### Your goal
Go through the data from its first line and retype each line, stopping once the line containing "subParts [.busy] cs" has been retyped.

### Data extract
((

theorem within_set_modes_drowse {cs : List Part} {r t : State} {x} (hc : subParts [.drowse] cs = true)  (h : Within cs r t) :
    Within cs r ⟨t.clock, t.power, { t.modes with drowse := x }, t.dict, t.mailbox, t.can, t.keys, t.flash, t.tally, t.tamper, t.jack, t.sluice, t.host, t.scratch, t.integ, t.coh, t.results, t.buckets, t.tcam, t.furrow, t.headgate, t.pair, t.chain, t.pending, t.fresh, t.out⟩ :=
  within_update rfl hc (fun p hp => by cases p <;> first | rfl | exact absurd (by decide) hp) rfl (Nat.le_refl _) (Nat.le_refl _) (List.suffix_refl _) id id id id id id id id id id h

theorem within_set_modes_busyAt {cs : List Part} {r t : State} {x} (hc : subParts [.busy] cs = true)  (h : Within cs r t) :
    Within cs r ⟨t.clock, t.power, { t.modes with busyAt := x }, t.dict, t.mailbox, t.can, t.keys, t.flash, t.tally, t.tamper, t.jack, t.sluice, t.host, t.scratch, t.integ, t.coh, t.results, t.buckets, t.tcam, t.furrow, t.headgate, t.pair, t.chain, t.pending, t.fresh, t.out⟩ :=
  within_update rfl hc (fun p hp => by cases p <;> first | rfl | exact absurd (by decide) hp) rfl (Nat.le_refl _) (Nat.le_refl _) (List.suffix_refl _) id id id id id id id id id id h

theorem within_set_modes_rootDone {cs : List Part} {r t : State} {x} (hc : subParts [.modes] cs = true)  (h : Within cs r t) :
    Within cs r ⟨t.clock, t.power, { t.modes with rootDone := x }, t.dict, t.mailbox, t.can, t.keys, t.flash, t.tally, t.tamper, t.jack, t.sluice, t.host, t.scratch, t.integ, t.coh, t.results, t.buckets, t.tcam, t.furrow, t.headgate, t.pair, t.chain, t.pending, t.fresh, t.out⟩ :=
  within_update rfl hc (fun p hp => by cases p <;> first | rfl | exact absurd (by decide) hp) rfl (Nat.le_refl _) (Nat.le_refl _) (List.suffix_refl _) id id id id id id id id id id h

theorem within_set_modes_fillDone {cs : List Part} {r t : State} {x} (hc : subParts [.modes] cs = true)  (h : Within cs r t) :
    Within cs r ⟨t.clock, t.power, { t.modes with fillDone := x }, t.dict, t.mailbox, t.can, t.keys, t.flash, t.tally, t.tamper, t.jack, t.sluice, t.host, t.scratch, t.integ, t.coh, t.results, t.buckets, t.tcam, t.furrow, t.headgate, t.pair, t.chain, t.pending, t.fresh, t.out⟩ :=
  within_update rfl hc (fun p hp => by cases p <;> first | rfl | exact absurd (by decide) hp) rfl (Nat.le_refl _) (Nat.le_refl _) (List.suffix_refl _) id id id id id id id id id id h

theorem within_set_modes_fillEnded {cs : List Part} {r t : State} {x} (hc : subParts [.modes] cs = true)  (h : Within cs r t) :
    Within cs r ⟨t.clock, t.power, { t.modes with fillEnded := x }, t.dict, t.mailbox, t.can, t.keys, t.flash, t.tally, t.tamper, t.jack, t.sluice, t.host, t.scratch, t.integ, t.coh, t.results, t.buckets, t.tcam, t.furrow, t.headgate, t.pair, t.chain, t.pending, t.fresh, t.out⟩ :=
  within_update rfl hc (fun p hp => by cases p <;> first | rfl | exact absurd (by decide) hp) rfl (Nat.le_refl _) (Nat.le_refl _) (List.suffix_refl _) id id id id id id id id id id h

theorem within_set_modes_classReady {cs : List Part} {r t : State} {x} (hc : subParts [.modes] cs = true)  (h : Within cs r t) :
    Within cs r ⟨t.clock, t.power, { t.modes with classReady := x }, t.dict, t.mailbox, t.can, t.keys, t.flash, t.tally, t.tamper, t.jack, t.sluice, t.host, t.scratch, t.integ, t.coh, t.results, t.buckets, t.tcam, t.furrow, t.headgate, t.pair, t.chain, t.pending, t.fresh, t.out⟩ :=
  within_update rfl hc (fun p hp => by cases p <;> first | rfl | exact absurd (by decide) hp) rfl (Nat.le_refl _) (Nat.le_refl _) (List.suffix_refl _) id id id id id id id id id id h

theorem within_set_modes_locked {cs : List Part} {r t : State} {x} (hc : subParts [.modes] cs = true)  (h : Within cs r t) :
    Within cs r ⟨t.clock, t.power, { t.modes with locked := x }, t.dict, t.mailbox, t.can, t.keys, t.flash, t.tally, t.tamper, t.jack, t.sluice, t.host, t.scratch, t.integ, t.coh, t.results, t.buckets, t.tcam, t.furrow, t.headgate, t.pair, t.chain, t.pending, t.fresh, t.out⟩ :=
  within_update rfl hc (fun p hp => by cases p <;> first | rfl | exact absurd (by decide) hp) rfl (Nat.le_refl _) (Nat.le_refl _) (List.suffix_refl _) id id id id id id id id id id h

theorem within_set_modes_quarantine {cs : List Part} {r t : State} {x} (hc : subParts [.modes] cs = true)  (h : Within cs r t) :
    Within cs r ⟨t.clock, t.power, { t.modes with quarantine := x }, t.dict, t.mailbox, t.can, t.keys, t.flash, t.tally, t.tamper, t.jack, t.sluice, t.host, t.scratch, t.integ, t.coh, t.results, t.buckets, t.tcam, t.furrow, t.headgate, t.pair, t.chain, t.pending, t.fresh, t.out⟩ :=
  within_update rfl hc (fun p hp => by cases p <;> first | rfl | exact absurd (by decide) hp) rfl (Nat.le_refl _) (Nat.le_refl _) (List.suffix_refl _) id id id id id id id id id id h

theorem within_set_modes_halted {cs : List Part} {r t : State} {x} (hc : subParts [.modes] cs = true)  (h : Within cs r t) :
    Within cs r ⟨t.clock, t.power, { t.modes with halted := x }, t.dict, t.mailbox, t.can, t.keys, t.flash, t.tally, t.tamper, t.jack, t.sluice, t.host, t.scratch, t.integ, t.coh, t.results, t.buckets, t.tcam, t.furrow, t.headgate, t.pair, t.chain, t.pending, t.fresh, t.out⟩ :=
  within_update rfl hc (fun p hp => by cases p <;> first | rfl | exact absurd (by decide) hp) rfl (Nat.le_refl _) (Nat.le_refl _) (List.suffix_refl _) id id id id id id id id id id h

theorem within_set_modes_refLost {cs : List Part} {r t : State} {x} (hc : subParts [.modes] cs = true)  (h : Within cs r t) :
    Within cs r ⟨t.clock, t.power, { t.modes with refLost := x }, t.dict, t.mailbox, t.can, t.keys, t.flash, t.tally, t.tamper, t.jack, t.sluice, t.host, t.scratch, t.integ, t.coh, t.results, t.buckets, t.tcam, t.furrow, t.headgate, t.pair, t.chain, t.pending, t.fresh, t.out⟩ :=
  within_update rfl hc (fun p hp => by cases p <;> first | rfl | exact absurd (by decide) hp) rfl (Nat.le_refl _) (Nat.le_refl _) (List.suffix_refl _) id id id id id id id id id id h

theorem within_set_modes_k8At {cs : List Part} {r t : State} {x} (hc : subParts [.modes] cs = true)  (h : Within cs r t) :
    Within cs r ⟨t.clock, t.power, { t.modes with k8At := x }, t.dict, t.mailbox, t.can, t.keys, t.flash, t.tally, t.tamper, t.jack, t.sluice, t.host, t.scratch, t.integ, t.coh, t.results, t.buckets, t.tcam, t.furrow, t.headgate, t.pair, t.chain, t.pending, t.fresh, t.out⟩ :=
  within_update rfl hc (fun p hp => by cases p <;> first | rfl | exact absurd (by decide) hp) rfl (Nat.le_refl _) (Nat.le_refl _) (List.suffix_refl _) id id id id id id id id id id h

theorem within_set_modes_fwStage {cs : List Part} {r t : State} {x} (hc : subParts [.modes] cs = true)  (h : Within cs r t) :
    Within cs r ⟨t.clock, t.power, { t.modes with fwStage := x }, t.dict, t.mailbox, t.can, t.keys, t.flash, t.tally, t.tamper, t.jack, t.sluice, t.host, t.scratch, t.integ, t.coh, t.results, t.buckets, t.tcam, t.furrow, t.headgate, t.pair, t.chain, t.pending, t.fresh, t.out⟩ :=
  within_update rfl hc (fun p hp => by cases p <;> first | rfl | exact absurd (by decide) hp) rfl (Nat.le_refl _) (Nat.le_refl _) (List.suffix_refl _) id id id id id id id id id id h

theorem within_set_modes_fwImage {cs : List Part} {r t : State} {x} (hc : subParts [.modes] cs = true)  (h : Within cs r t) :
    Within cs r ⟨t.clock, t.power, { t.modes with fwImage := x }, t.dict, t.mailbox, t.can, t.keys, t.flash, t.tally, t.tamper, t.jack, t.sluice, t.host, t.scratch, t.integ, t.coh, t.results, t.buckets, t.tcam, t.furrow, t.headgate, t.pair, t.chain, t.pending, t.fresh, t.out⟩ :=
  within_update rfl hc (fun p hp => by cases p <;> first | rfl | exact absurd (by decide) hp) rfl (Nat.le_refl _) (Nat.le_refl _) (List.suffix_refl _) id id id id id id id id id id h

theorem within_set_dict_live {cs : List Part} {r t : State} {x} (hc : subParts [.live] cs = true)  (h : Within cs r t) :
    Within cs r ⟨t.clock, t.power, t.modes, { t.dict with live := x }, t.mailbox, t.can, t.keys, t.flash, t.tally, t.tamper, t.jack, t.sluice, t.host, t.scratch, t.integ, t.coh, t.results, t.buckets, t.tcam, t.furrow, t.headgate, t.pair, t.chain, t.pending, t.fresh, t.out⟩ :=
  within_update rfl hc (fun p hp => by cases p <;> first | rfl | exact absurd (by decide) hp) rfl (Nat.le_refl _) (Nat.le_refl _) (List.suffix_refl _) id id id id id id id id id id h

theorem within_set_dict_staging {cs : List Part} {r t : State} {x} (hc : subParts [.dict] cs = true)  (h : Within cs r t) :
    Within cs r ⟨t.clock, t.power, t.modes, { t.dict with staging := x }, t.mailbox, t.can, t.keys, t.flash, t.tally, t.tamper, t.jack, t.sluice, t.host, t.scratch, t.integ, t.coh, t.results, t.buckets, t.tcam, t.furrow, t.headgate, t.pair, t.chain, t.pending, t.fresh, t.out⟩ :=
  within_update rfl hc (fun p hp => by cases p <;> first | rfl | exact absurd (by decide) hp) rfl (Nat.le_refl _) (Nat.le_refl _) (List.suffix_refl _) id id id id id id id id id id h

theorem within_set_dict_sealedBy {cs : List Part} {r t : State} {x} (hc : subParts [.dict] cs = true)  (h : Within cs r t) :
    Within cs r ⟨t.clock, t.power, t.modes, { t.dict with sealedBy := x }, t.mailbox, t.can, t.keys, t.flash, t.tally, t.tamper, t.jack, t.sluice, t.host, t.scratch, t.integ, t.coh, t.results, t.buckets, t.tcam, t.furrow, t.headgate, t.pair, t.chain, t.pending, t.fresh, t.out⟩ :=
  within_update rfl hc (fun p hp => by cases p <;> first | rfl | exact absurd (by decide) hp) rfl (Nat.le_refl _) (Nat.le_refl _) (List.suffix_refl _) id id id id id id id id id id h

theorem within_set_dict_kept {cs : List Part} {r t : State} {x} (hc : subParts [.dict] cs = true)  (h : Within cs r t) :
    Within cs r ⟨t.clock, t.power, t.modes, { t.dict with kept := x }, t.mailbox, t.can, t.keys, t.flash, t.tally, t.tamper, t.jack, t.sluice, t.host, t.scratch, t.integ, t.coh, t.results, t.buckets, t.tcam, t.furrow, t.headgate, t.pair, t.chain, t.pending, t.fresh, t.out⟩ :=
  within_update rfl hc (fun p hp => by cases p <;> first | rfl | exact absurd (by decide) hp) rfl (Nat.le_refl _) (Nat.le_refl _) (List.suffix_refl _) id id id id id id id id id id h

theorem within_set_dict_assembly {cs : List Part} {r t : State} {x} (hc : subParts [.dict] cs = true)  (h : Within cs r t) :
    Within cs r ⟨t.clock, t.power, t.modes, { t.dict with assembly := x }, t.mailbox, t.can, t.keys, t.flash, t.tally, t.tamper, t.jack, t.sluice, t.host, t.scratch, t.integ, t.coh, t.results, t.buckets, t.tcam, t.furrow, t.headgate, t.pair, t.chain, t.pending, t.fresh, t.out⟩ :=
  within_update rfl hc (fun p hp => by cases p <;> first | rfl | exact absurd (by decide) hp) rfl (Nat.le_refl _) (Nat.le_refl _) (List.suffix_refl _) id id id id id id id id id id h

theorem within_set_host_rings {cs : List Part} {r t : State} {x} (hc : subParts [.rings] cs = true) (h0 : t.host.rings.length = 8 → x.length = 8) (h : Within cs r t) :
    Within cs r ⟨t.clock, t.power, t.modes, t.dict, t.mailbox, t.can, t.keys, t.flash, t.tally, t.tamper, t.jack, t.sluice, { t.host with rings := x }, t.scratch, t.integ, t.coh, t.results, t.buckets, t.tcam, t.furrow, t.headgate, t.pair, t.chain, t.pending, t.fresh, t.out⟩ :=
  within_update rfl hc (fun p hp => by cases p <;> first | rfl | exact absurd (by decide) hp) rfl (Nat.le_refl _) (Nat.le_refl _) (List.suffix_refl _) h0 id id id id id id id id id h

theorem within_set_host_canSend {cs : List Part} {r t : State} {x} (hc : subParts [.endpoint] cs = true)  (h : Within cs r t) :
    Within cs r ⟨t.clock, t.power, t.modes, t.dict, t.mailbox, t.can, t.keys, t.flash, t.tally, t.tamper, t.jack, t.sluice, { t.host with canSend := x }, t.scratch, t.integ, t.coh, t.results, t.buckets, t.tcam, t.furrow, t.headgate, t.pair, t.chain, t.pending, t.fresh, t.out⟩ :=
  within_update rfl hc (fun p hp => by cases p <;> first | rfl | exact absurd (by decide) hp) rfl (Nat.le_refl _) (Nat.le_refl _) (List.suffix_refl _) id id id id id id id id id id h

theorem within_set_host_held {cs : List Part} {r t : State} {x} (hc : subParts [.endpoint] cs = true)  (h : Within cs r t) :
    Within cs r ⟨t.clock, t.power, t.modes, t.dict, t.mailbox, t.can, t.keys, t.flash, t.tally, t.tamper, t.jack, t.sluice, { t.host with held := x }, t.scratch, t.integ, t.coh, t.results, t.buckets, t.tcam, t.furrow, t.headgate, t.pair, t.chain, t.pending, t.fresh, t.out⟩ :=
  within_update rfl hc (fun p hp => by cases p <;> first | rfl | exact absurd (by decide) hp) rfl (Nat.le_refl _) (Nat.le_refl _) (List.suffix_refl _) id id id id id id id id id id h

theorem within_set_host_msixTable {cs : List Part} {r t : State} {x} (hc : subParts [.endpoint] cs = true) (h0 : Memory.wf t.host.msixTable = true → Memory.wf x = true) (h : Within cs r t) :
    Within cs r ⟨t.clock, t.power, t.modes, t.dict, t.mailbox, t.can, t.keys, t.flash, t.tally, t.tamper, t.jack, t.sluice, { t.host with msixTable := x }, t.scratch, t.integ, t.coh, t.results, t.buckets, t.tcam, t.furrow, t.headgate, t.pair, t.chain, t.pending, t.fresh, t.out⟩ :=
  within_update rfl hc (fun p hp => by cases p <;> first | rfl | exact absurd (by decide) hp) rfl (Nat.le_refl _) (Nat.le_refl _) (List.suffix_refl _) id h0 id id id id id id id id h

theorem within_set_keys_vault {cs : List Part} {r t : State} {x} (hc : subParts [.vault] cs = true)  (h : Within cs r t) :
    Within cs r ⟨t.clock, t.power, t.modes, t.dict, t.mailbox, t.can, { t.keys with vault := x }, t.flash, t.tally, t.tamper, t.jack, t.sluice, t.host, t.scratch, t.integ, t.coh, t.results, t.buckets, t.tcam, t.furrow, t.headgate, t.pair, t.chain, t.pending, t.fresh, t.out⟩ :=
  within_update rfl hc (fun p hp => by cases p <;> first | rfl | exact absurd (by decide) hp) rfl (Nat.le_refl _) (Nat.le_refl _) (List.suffix_refl _) id id id id id id id id id id h

theorem within_set_keys_lost {cs : List Part} {r t : State} {x} (hc : subParts [.keys] cs = true)  (h : Within cs r t) :
    Within cs r ⟨t.clock, t.power, t.modes, t.dict, t.mailbox, t.can, { t.keys with lost := x }, t.flash, t.tally, t.tamper, t.jack, t.sluice, t.host, t.scratch, t.integ, t.coh, t.results, t.buckets, t.tcam, t.furrow, t.headgate, t.pair, t.chain, t.pending, t.fresh, t.out⟩ :=
  within_update rfl hc (fun p hp => by cases p <;> first | rfl | exact absurd (by decide) hp) rfl (Nat.le_refl _) (Nat.le_refl _) (List.suffix_refl _) id id id id id id id id id id h

theorem within_set_keys_slots {cs : List Part} {r t : State} {x} (hc : subParts [.keys] cs = true)  (h : Within cs r t) :
    Within cs r ⟨t.clock, t.power, t.modes, t.dict, t.mailbox, t.can, { t.keys with slots := x }, t.flash, t.tally, t.tamper, t.jack, t.sluice, t.host, t.scratch, t.integ, t.coh, t.results, t.buckets, t.tcam, t.furrow, t.headgate, t.pair, t.chain, t.pending, t.fresh, t.out⟩ :=
  within_update rfl hc (fun p hp => by cases p <;> first | rfl | exact absurd (by decide) hp) rfl (Nat.le_refl _) (Nat.le_refl _) (List.suffix_refl _) id id id id id id id id id id h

))

### Task output
theorem within_set_modes_drowse {cs : List Part} {r t : State} {x} (hc : subParts [.drowse] cs = true)  (h : Within cs r t) :
    Within cs r ⟨t.clock, t.power, { t.modes with drowse := x }, t.dict, t.mailbox, t.can, t.keys, t.flash, t.tally, t.tamper, t.jack, t.sluice, t.host, t.scratch, t.integ, t.coh, t.results, t.buckets, t.tcam, t.furrow, t.headgate, t.pair, t.chain, t.pending, t.fresh, t.out⟩ :=
  within_update rfl hc (fun p hp => by cases p <;> first | rfl | exact absurd (by decide) hp) rfl (Nat.le_refl _) (Nat.le_refl _) (List.suffix_refl _) id id id id id id id id id id h

theorem within_set_modes_busyAt {cs : List Part} {r t : State} {x} (hc : subParts [.busy] cs = true)  (h : Within cs r t) :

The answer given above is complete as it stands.